December 3, 2010 1:45 PM

NJ Gov Taps Patton Boggs to Fight Tunnel Funds Payback

Posted by Brian Baxter

UPDATES: 12/10/10, 11:30 a.m. New Jersey Transit's board of directors has approved the hiring of Patton Boggs to fight the FTA's demand that the state repay $271 million over the canceled ARC tunnel project. 12/17/10, 10:26 a.m. Transportation Secretary Ray LaHood has offered to return $128 million of the $271 million that federal authorities are charging the Garden State.

New Jersey governor Christopher Christie has hired Patton Boggs to fight a federal government demand that the Garden State repay $271 million spent on a commuter rail tunnel project he canceled for the second time in October.

Slated for completion in 2018 at a cost of $8.7 billion, the ARC tunnel--the acronym stands for Access to the Region's Core--was one of the country's largest public works projects and a major component of a nearly 20-year-long effort to improve rail transportation between New Jersey and Manhattan.

But Christie--claiming the state could not afford the project and that his advisers predicted it could rack up $5.3 billion in cost overruns--called a halt to construction.

A Republican and former U.S. attorney for the District of New Jersey, Christie has likened the ARC tunnel to Boston's Big Dig--a similarly massive public works initiative that was marked by cost overruns and endless construction. Despite $600 million already having been spent on the ARC tunnel, the only part of its nine-mile span to be built so far is a support structure on the New Jersey side of the Hudson River.

Christie's cancellation of the project prompted the Federal Transit Administration to give New Jersey a choice: either return $271 million in federal funds already spent on the project by December 24 or file an appeal explaining why the money shouldn't be repaid. The ultimatum left Christie furious and eager for a showdown with the FTA.

"It's not surprising that the same federal transit agency that had no clear way to pay for cost overruns of a project already hurt by poor planning and inequitable cost-sharing is relying on bureaucratic power plays to wring even more money from New Jerseyans," said a statement by Christie. "New Jersey and its taxpayers should not be responsible for these costs, which is why our administration is making every effort to fight the FTA's unreasonable demands."

Bloomberg reports that New Jersey's Law and Public Safety Department reviewed "multiple firms" before selecting Patton Boggs for the work, a decision the agency said it based on costs and merits. The firm is taking a discount on its normal rates by charging New Jersey $485 per hour for its work on the assignment, according to Bloomberg.
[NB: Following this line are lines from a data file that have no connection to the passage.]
theorem State.timeLost_keeps {s : Sys2Proof.Machine.State} : Keeps 1073741824 s (State.timeLost s) := by
  unfold State.timeLost
  refine Keeps.mkUpd ?_ ⟨Or.inr rfl, rfl, Or.inr rfl, Or.inr rfl, Or.inr rfl, Or.inr rfl, Or.inr rfl, Or.inr
      rfl, Or.inr rfl, Or.inr rfl, Or.inr rfl, Or.inr rfl, Or.inr rfl, Or.inr rfl, Or.inr rfl, Or.inr rfl, Or.inr
      rfl, Or.inr rfl, Or.inr rfl, Or.inr rfl, Or.inr rfl, Or.inr rfl, Or.inr rfl, Or.inr rfl, Or.inr rfl, Or.inr
      rfl, Or.inr rfl, Or.inr rfl, Or.inr rfl, Or.inr rfl, Or.inl rfl, Or.inr rfl, Or.inr rfl, Or.inr rfl, Or.inr
      rfl, Or.inr rfl, Or.inr rfl, Or.inr rfl, Or.inr rfl, Or.inr rfl, Or.inr rfl, Or.inr rfl, Or.inr rfl, Or.inr
      rfl, Or.inr rfl, Or.inr rfl, Nat.le_refl _, trivial, fun w => w, fun w => w, fun w => w, fun w => w, fun w =>
      w, fun w => w, fun w => w, fun w => w, fun w => w, fun w => w, fun w => w, fun w => w, fun w => w⟩
  exact Keeps.refl _ _

theorem State.pageLost_keeps {s : Sys2Proof.Machine.State} {p : Sys2Proof.Page} : Keeps
    16676810782023904317280345014 s (State.pageLost s p) := by
  unfold State.pageLost
  split
  · refine Keeps.step ?_ State.sheafLost_keeps rfl
    exact Keeps.refl _ _
  · refine Keeps.step ?_ State.sqLost_keeps rfl
    exact Keeps.refl _ _
  · refine Keeps.mkUpd ?_ ⟨Or.inr rfl, rfl, Or.inr rfl, Or.inr rfl, Or.inr rfl, Or.inr rfl, Or.inr rfl, Or.inr
      rfl, Or.inr rfl, Or.inr rfl, Or.inr rfl, Or.inr rfl, Or.inr rfl, Or.inr rfl, Or.inl rfl, Or.inr rfl, Or.inr
      rfl, Or.inr rfl, Or.inr rfl, Or.inr rfl, Or.inr rfl, Or.inr rfl, Or.inr rfl, Or.inr rfl, Or.inr rfl, Or.inr
      rfl, Or.inr rfl, Or.inr rfl, Or.inr rfl, Or.inr rfl, Or.inr rfl, Or.inr rfl, Or.inr rfl, Or.inr rfl, Or.inr
      rfl, Or.inr rfl, Or.inr rfl, Or.inr rfl, Or.inr rfl, Or.inr rfl, Or.inr rfl, Or.inr rfl, Or.inr rfl, Or.inr
      rfl, Or.inr rfl, Or.inr rfl, Nat.le_refl _, trivial, fun w => w, fun w => w, fun w => w, fun w => w, fun w =>
      w, fun w => w, fun w => w, fun w => w, fun w => w, fun w => w, fun w => w, fun w => w, fun w => w⟩
    exact Keeps.refl _ _
  · refine Keeps.step ?_ State.asLost_keeps rfl
    exact Keeps.refl _ _
  · refine Keeps.step ?_ State.scanLost_keeps rfl
    exact Keeps.refl _ _
  · refine Keeps.step ?_ State.acqLost_keeps rfl
    exact Keeps.refl _ _
  · refine Keeps.foldl _ _ ?_ ?_
    · exact Keeps.refl _ _
    · intro y_ a_ h_
      refine Keeps.step ?_ State.ucAbandon_keeps rfl
      with_reducible assumption
  · refine Keeps.step ?_ State.timeLost_keeps rfl
    exact Keeps.refl _ _
  · refine Keeps.step ?_ State.amlLost_keeps rfl
    exact Keeps.refl _ _
  · refine Keeps.step ?_ State.modEth_keeps rfl
    exact Keeps.refl _ _
  · refine Keeps.step ?_ State.coreHold_keeps rfl
    exact Keeps.refl _ _
  · refine Keeps.step ?_ State.brstLost_keeps rfl
    exact Keeps.refl _ _
  · refine Keeps.step ?_ State.winnLost_keeps rfl
    exact Keeps.refl _ _
  · refine Keeps.mkUpd ?_ ⟨Or.inr rfl, rfl, Or.inr rfl, Or.inr rfl, Or.inr rfl, Or.inr rfl, Or.inr rfl, Or.inr
      rfl, Or.inr rfl, Or.inr rfl, Or.inr rfl, Or.inr rfl, Or.inr rfl, Or.inr rfl, Or.inr rfl, Or.inr rfl, Or.inl
      rfl, Or.inr rfl, Or.inr rfl, Or.inr rfl, Or.inr rfl, Or.inr rfl, Or.inr rfl, Or.inr rfl, Or.inr rfl, Or.inr
      rfl, Or.inr rfl, Or.inr rfl, Or.inr rfl, Or.inr rfl, Or.inr rfl, Or.inr rfl, Or.inr rfl, Or.inr rfl, Or.inr
      rfl, Or.inr rfl, Or.inr rfl, Or.inr rfl, Or.inr rfl, Or.inr rfl, Or.inr rfl, Or.inr rfl, Or.inr rfl, Or.inr
      rfl, Or.inr rfl, Or.inr rfl, Nat.le_refl _, trivial, fun w => w, fun w => w, fun w => w, fun w => w, fun w =>
      w, fun w => w, fun w => w, fun w => w, fun w => w, fun w => w, fun w => w, fun w => w, fun w => w⟩
    exact Keeps.refl _ _
  · exact Keeps.refl _ _

theorem State.sqBack_keeps {s : Sys2Proof.Machine.State} {n : Nat} {iso : Bool} : Keeps
    1548029585803508953317901058 s (State.sqBack s n iso) := by
  unfold State.sqBack
  refine Keeps.step ?_ State.followSites_keeps rfl
  refine Keeps.step ?_ State.resetFields_keeps (kb_k 1237940039285380274899124224 rfl rfl)
  refine Keeps.mkUpd ?_ ⟨Or.inr rfl, rfl, Or.inr rfl, Or.inr rfl, Or.inr rfl, Or.inr rfl, Or.inr rfl, Or.inr
      rfl, Or.inl rfl, Or.inl rfl, Or.inr rfl, Or.inr rfl, Or.inr rfl, Or.inr rfl, Or.inr rfl, Or.inr rfl, Or.inr
      rfl, Or.inr rfl, Or.inr rfl, Or.inr rfl, Or.inr rfl, Or.inr rfl, Or.inr rfl, Or.inr rfl, Or.inr rfl, Or.inr
      rfl, Or.inr rfl, Or.inr rfl, Or.inr rfl, Or.inr rfl, Or.inr rfl, Or.inr rfl, Or.inr rfl, Or.inr rfl, Or.inr
      rfl, Or.inr rfl, Or.inr rfl, Or.inr rfl, Or.inr rfl, Or.inr rfl, Or.inr rfl, Or.inr rfl, Or.inr rfl, Or.inr
      rfl, Or.inr rfl, Or.inr rfl, Nat.le_refl _, trivial, fun w => w, fun w => w, fun w => w, fun w => w, fun w =>
      w, fun w => w, fun w => w, fun w => w, fun w => w, fun w => w, fun w => w, fun w => w, fun w => w⟩
  refine Keeps.step ?_ State.resetFields_keeps (kb_k 309485009821345068724781056 rfl rfl)
  exact Keeps.refl _ _

theorem State.glnBack_keeps {s : Sys2Proof.Machine.State} : Keeps 4951760157141521099596496898 s (State.glnBack s) := by
  unfold State.glnBack
  refine Keeps.foldl _ _ ?_ ?_
  · refine Keeps.step ?_ State.resetFields_keeps (kb_k 4951760157141521099596496896 rfl rfl)
    exact Keeps.refl _ _
  · intro y_ a_ h_
    refine Keeps.ite ?_ ?_
    · refine Keeps.step ?_ State.wr_keeps (kb_k 4951760157141521099596496896 rfl rfl)
      with_reducible assumption
    · with_reducible assumption

theorem State.timeBack_keeps {s : Sys2Proof.Machine.State} : Keeps 670723614520081175871490 s (State.timeBack s) := by
  unfold State.timeBack
  refine Keeps.step ?_ State.enterHold_keeps rfl
  refine Keeps.step ?_ State.wr_keeps (kb_k 147573952589676412928 rfl rfl)
  refine Keeps.step ?_ State.resetFields_keeps (kb_k 9444732965739290427392 rfl rfl)
  exact Keeps.refl _ _

theorem State.pageBack_keeps {s : Sys2Proof.Machine.State} {p : Sys2Proof.Page} {iso : Bool} : Keeps
    (kindBit p ||| 6503482781108586708916079374) s (State.pageBack s p iso) := by
  unfold State.pageBack
  try extract_lets
  split
  · refine Keeps.step ?_ State.sqBack_keeps (kb_lit _ rfl)
    refine Keeps.step ?_ State.modPage_keeps (kb_lit _ rfl)
    refine Keeps.step ?_ State.dropStaged_keeps (kb_self _ rfl)
    exact Keeps.refl _ _
  · refine Keeps.step ?_ State.glnBack_keeps (kb_lit _ rfl)
    refine Keeps.step ?_ State.modPage_keeps (kb_lit _ rfl)
    refine Keeps.step ?_ State.dropStaged_keeps (kb_self _ rfl)
    exact Keeps.refl _ _
  · refine Keeps.step ?_ State.resetFields_keeps (kb_self _ rfl)
    refine Keeps.step ?_ State.modPage_keeps (kb_lit _ rfl)
    refine Keeps.step ?_ State.dropStaged_keeps (kb_self _ rfl)
    exact Keeps.refl _ _
  · refine Keeps.ite ?_ ?_
    · refine Keeps.mkUpd ?_ ⟨Or.inr rfl, rfl, Or.inr rfl, Or.inr rfl, Or.inr rfl, Or.inr rfl, Or.inr rfl, Or.inr
        rfl, Or.inr rfl, Or.inr rfl, Or.inr rfl, Or.inr rfl, Or.inr rfl, Or.inr rfl, Or.inr rfl, Or.inr rfl, Or.inr
        rfl, Or.inr rfl, Or.inr rfl, Or.inl (kb_tb _ rfl), Or.inr rfl, Or.inr rfl, Or.inr rfl, Or.inr rfl, Or.inr
        rfl, Or.inr rfl, Or.inr rfl, Or.inr rfl, Or.inr rfl, Or.inr rfl, Or.inr rfl, Or.inr rfl, Or.inr rfl, Or.inr
        rfl, Or.inr rfl, Or.inr rfl, Or.inr rfl, Or.inr rfl, Or.inr rfl, Or.inr rfl, Or.inr rfl, Or.inr rfl, Or.inr
        rfl, Or.inr rfl, Or.inr rfl, Or.inr rfl, Nat.le_refl _, trivial, fun w => w, fun w => w, fun w => w, fun w
        => w, fun w => w, fun w => w, fun w => w, fun w => w, fun w => w, fun w => w, fun w => w, fun w => w, fun w
        => w⟩
      refine Keeps.step ?_ State.resetFields_keeps (kb_self _ rfl)
      refine Keeps.step ?_ State.modPage_keeps (kb_lit _ rfl)
      refine Keeps.step ?_ State.dropStaged_keeps (kb_self _ rfl)
      exact Keeps.refl _ _
    · refine Keeps.mkUpd ?_ ⟨Or.inr rfl, rfl, Or.inr rfl, Or.inr rfl, Or.inr rfl, Or.inr rfl, Or.inr rfl, Or.inr
        rfl, Or.inr rfl, Or.inr rfl, Or.inr rfl, Or.inr rfl, Or.inr rfl, Or.inr rfl, Or.inr rfl, Or.inr rfl, Or.inr
        rfl, Or.inr rfl, Or.inr rfl, Or.inl (kb_tb _ rfl), Or.inr rfl, Or.inr rfl, Or.inr rfl, Or.inr rfl, Or.inr
        rfl, Or.inr rfl, Or.inr rfl, Or.inr rfl, Or.inr rfl, Or.inr rfl, Or.inr rfl, Or.inr rfl, Or.inr rfl, Or.inr
        rfl, Or.inr rfl, Or.inr rfl, Or.inr rfl, Or.inr rfl, Or.inr rfl, Or.inr rfl, Or.inr rfl, Or.inr rfl, Or.inr
        rfl, Or.inr rfl, Or.inr rfl, Or.inr rfl, Nat.le_refl _, trivial, fun w => w, fun w => w, fun w => w, fun w
        => w, fun w => w, fun w => w, fun w => w, fun w => w, fun w => w, fun w => w, fun w => w, fun w => w, fun w
        => w⟩
      refine Keeps.step ?_ State.resetFields_keeps (kb_self _ rfl)
      refine Keeps.step ?_ State.modPage_keeps (kb_lit _ rfl)
      refine Keeps.step ?_ State.dropStaged_keeps (kb_self _ rfl)
      exact Keeps.refl _ _
  · refine Keeps.ite ?_ ?_
    · refine Keeps.ite ?_ ?_
      · refine Keeps.step ?_ State.modPage_keeps (kb_lit _ rfl)
        refine Keeps.step ?_ State.dropStaged_keeps (kb_self _ rfl)
        exact Keeps.refl _ _
      · refine Keeps.step ?_ State.resetFields_keeps (kb_self _ rfl)
        refine Keeps.step ?_ State.modPage_keeps (kb_lit _ rfl)
        refine Keeps.step ?_ State.dropStaged_keeps (kb_self _ rfl)
        exact Keeps.refl _ _
    · refine Keeps.step ?_ State.pagePairs_keeps (kb_lit _ rfl)
      refine Keeps.mkUpd ?_ ⟨Or.inr rfl, rfl, Or.inr rfl, Or.inr rfl, Or.inr rfl, Or.inr rfl, Or.inr rfl, Or.inr
          rfl, Or.inr rfl, Or.inr rfl, Or.inr rfl, Or.inr rfl, Or.inr rfl, Or.inr rfl, Or.inr rfl, Or.inr rfl,
          Or.inr rfl, Or.inr rfl, Or.inr rfl, Or.inr rfl, Or.inl (kb_tb _ rfl), Or.inr rfl, Or.inr rfl, Or.inr rfl,
          Or.inr rfl, Or.inr rfl, Or.inr rfl, Or.inr rfl, Or.inr rfl, Or.inr rfl, Or.inr rfl, Or.inr rfl, Or.inr
          rfl, Or.inr rfl, Or.inr rfl, Or.inr rfl, Or.inr rfl, Or.inr rfl, Or.inr rfl, Or.inr rfl, Or.inr rfl,
          Or.inr rfl, Or.inr rfl, Or.inr rfl, Or.inr rfl, Or.inr rfl, Nat.le_refl _, trivial, fun w => w, fun w =>
          w, fun w => w, fun w => w, fun w => w, fun w => w, fun w => w, fun w => w, fun w => w, fun w => w, fun w
          => w, fun w => w, fun w => w⟩
      refine Keeps.step ?_ State.resetFields_keeps (kb_self _ rfl)
      refine Keeps.step ?_ State.modPage_keeps (kb_lit _ rfl)
      refine Keeps.step ?_ State.dropStaged_keeps (kb_self _ rfl)
      exact Keeps.refl _ _
  · refine Keeps.step ?_ State.timeBack_keeps (kb_lit _ rfl)
    refine Keeps.step ?_ State.modPage_keeps (kb_lit _ rfl)
    refine Keeps.step ?_ State.dropStaged_keeps (kb_self _ rfl)
    exact Keeps.refl _ _
  · refine Keeps.ite ?_ ?_
    · refine Keeps.step ?_ State.amlTrain_keeps (kb_lit _ rfl)
      refine Keeps.step ?_ State.resetFields_keeps (kb_self _ rfl)
      refine Keeps.step ?_ State.modPage_keeps (kb_lit _ rfl)
      refine Keeps.step ?_ State.dropStaged_keeps (kb_self _ rfl)
      exact Keeps.refl _ _
    · refine Keeps.step ?_ State.resetFields_keeps (kb_self _ rfl)
      refine Keeps.step ?_ State.modPage_keeps (kb_lit _ rfl)
      refine Keeps.step ?_ State.dropStaged_keeps (kb_self _ rfl)
      exact Keeps.refl _ _
  · refine Keeps.ite ?_ ?_
    · refine Keeps.step ?_ State.coreRelease_keeps (kb_lit _ rfl)
      refine Keeps.step ?_ State.resetFields_keeps (kb_self _ rfl)
      refine Keeps.step ?_ State.modPage_keeps (kb_lit _ rfl)
      refine Keeps.step ?_ State.dropStaged_keeps (kb_self _ rfl)
      exact Keeps.refl _ _
    · refine Keeps.step ?_ State.resetFields_keeps (kb_self _ rfl)
      refine Keeps.step ?_ State.modPage_keeps (kb_lit _ rfl)
      refine Keeps.step ?_ State.dropStaged_keeps (kb_self _ rfl)
      exact Keeps.refl _ _
  · refine Keeps.step ?_ State.brstBack_keeps (kb_lit _ rfl)
    refine Keeps.step ?_ State.resetFields_keeps (kb_self _ rfl)
    refine Keeps.step ?_ State.modPage_keeps (kb_lit _ rfl)
    refine Keeps.step ?_ State.dropStaged_keeps (kb_self _ rfl)
    exact Keeps.refl _ _
  · refine Keeps.mkUpd ?_ ⟨Or.inr rfl, rfl, Or.inr rfl, Or.inr rfl, Or.inr rfl, Or.inr rfl, Or.inr rfl, Or.inr
      rfl, Or.inr rfl, Or.inr rfl, Or.inr rfl, Or.inr rfl, Or.inr rfl, Or.inr rfl, Or.inr rfl, Or.inr rfl, Or.inl
      (kb_tb _ rfl), Or.inr rfl, Or.inr rfl, Or.inr rfl, Or.inr rfl, Or.inr rfl, Or.inr rfl, Or.inr rfl, Or.inr rfl,
      Or.inr rfl, Or.inr rfl, Or.inr rfl, Or.inr rfl, Or.inr rfl, Or.inr rfl, Or.inr rfl, Or.inr rfl, Or.inr rfl,
      Or.inr rfl, Or.inr rfl, Or.inr rfl, Or.inr rfl, Or.inr rfl, Or.inr rfl, Or.inr rfl, Or.inr rfl, Or.inr rfl,
      Or.inr rfl, Or.inr rfl, Or.inr rfl, Nat.le_refl _, trivial, fun w => w, fun w => w, fun w => w, fun w => w,
      fun w => w, fun w => w, fun w => w, fun w => w, fun w => w, fun w => w, fun w => w, fun w => w, fun w => w⟩
    refine Keeps.step ?_ State.resetFields_keeps (kb_self _ rfl)
    refine Keeps.step ?_ State.modPage_keeps (kb_lit _ rfl)
    refine Keeps.step ?_ State.dropStaged_keeps (kb_self _ rfl)
    exact Keeps.refl _ _
  · refine Keeps.step ?_ State.modPage_keeps (kb_lit _ rfl)
    refine Keeps.step ?_ State.dropStaged_keeps (kb_self _ rfl)
    exact Keeps.refl _ _
  · refine Keeps.step ?_ State.modPage_keeps (kb_lit _ rfl)
    refine Keeps.step ?_ State.dropStaged_keeps (kb_self _ rfl)
    exact Keeps.refl _ _
  · refine Keeps.step ?_ State.modPage_keeps (kb_lit _ rfl)
    refine Keeps.step ?_ State.dropStaged_keeps (kb_self _ rfl)
    exact Keeps.refl _ _
  · refine Keeps.step ?_ State.modPage_keeps (kb_lit _ rfl)
    refine Keeps.step ?_ State.dropStaged_keeps (kb_self _ rfl)
    exact Keeps.refl _ _
  · refine Keeps.step ?_ State.modPage_keeps (kb_lit _ rfl)
    refine Keeps.step ?_ State.dropStaged_keeps (kb_self _ rfl)
    exact Keeps.refl _ _
  · refine Keeps.step ?_ State.resetFields_keeps (kb_self _ rfl)
    refine Keeps.step ?_ State.modPage_keeps (kb_lit _ rfl)
    refine Keeps.step ?_ State.dropStaged_keeps (kb_self _ rfl)
    exact Keeps.refl _ _

theorem State.isoKey_keeps {s : Sys2Proof.Machine.State} {k : Nat} {b : Bool} : Keeps 8 s (State.isoKey s k b) := by
  unfold State.isoKey
  refine Keeps.mkUpd ?_ ⟨Or.inr rfl, rfl, Or.inr rfl, Or.inl rfl, Or.inr rfl, Or.inr rfl, Or.inr rfl, Or.inr
      rfl, Or.inr rfl, Or.inr rfl, Or.inr rfl, Or.inr rfl, Or.inr rfl, Or.inr rfl, Or.inr rfl, Or.inr rfl, Or.inr
      rfl, Or.inr rfl, Or.inr rfl, Or.inr rfl, Or.inr rfl, Or.inr rfl, Or.inr rfl, Or.inr rfl, Or.inr rfl, Or.inr
      rfl, Or.inr rfl, Or.inr rfl, Or.inr rfl, Or.inr rfl, Or.inr rfl, Or.inr rfl, Or.inr rfl, Or.inr rfl, Or.inr
      rfl, Or.inr rfl, Or.inr rfl, Or.inr rfl, Or.inr rfl, Or.inr rfl, Or.inr rfl, Or.inr rfl, Or.inr rfl, Or.inr
      rfl, Or.inr rfl, Or.inr rfl, Nat.le_refl _, trivial, fun w => w, fun w => w, fun w => w, fun w => w, fun w =>
      w, fun w => w, fun w => w, fun w => w, fun w => w, fun w => w, fun w => w, fun w => w, fun w => w⟩
  exact Keeps.refl _ _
Patton Boggs managing partner Stuart Pape told Bloomberg that it's too early to discuss potential strategies for challenging the FTA.

"We're going to be working with the New Jersey Transit folks to get our arms around the facts," Pape, a 61-year-old native of Fort Lee, N.J., told Bloomberg by telephone from his office in Washington, D.C.

The Newark Star-Ledger notes that Patton Boggs infrastructure and public policy partner Rodney Slater is a former U.S. transportation secretary and that political law partner Benjamin Ginsberg has represented state Republican legislators in a pending redistricting battle.

On the other side of the Hudson, the firm is currently representing the City of New York and its contractors in a suit brought by first responders in the collapse of the World Trade Center on 9/11. Last month more than 95 percent of plaintiffs opted-in to a settlement fund created to help those suffering from respiratory ailments and other injuries as a result of the disaster.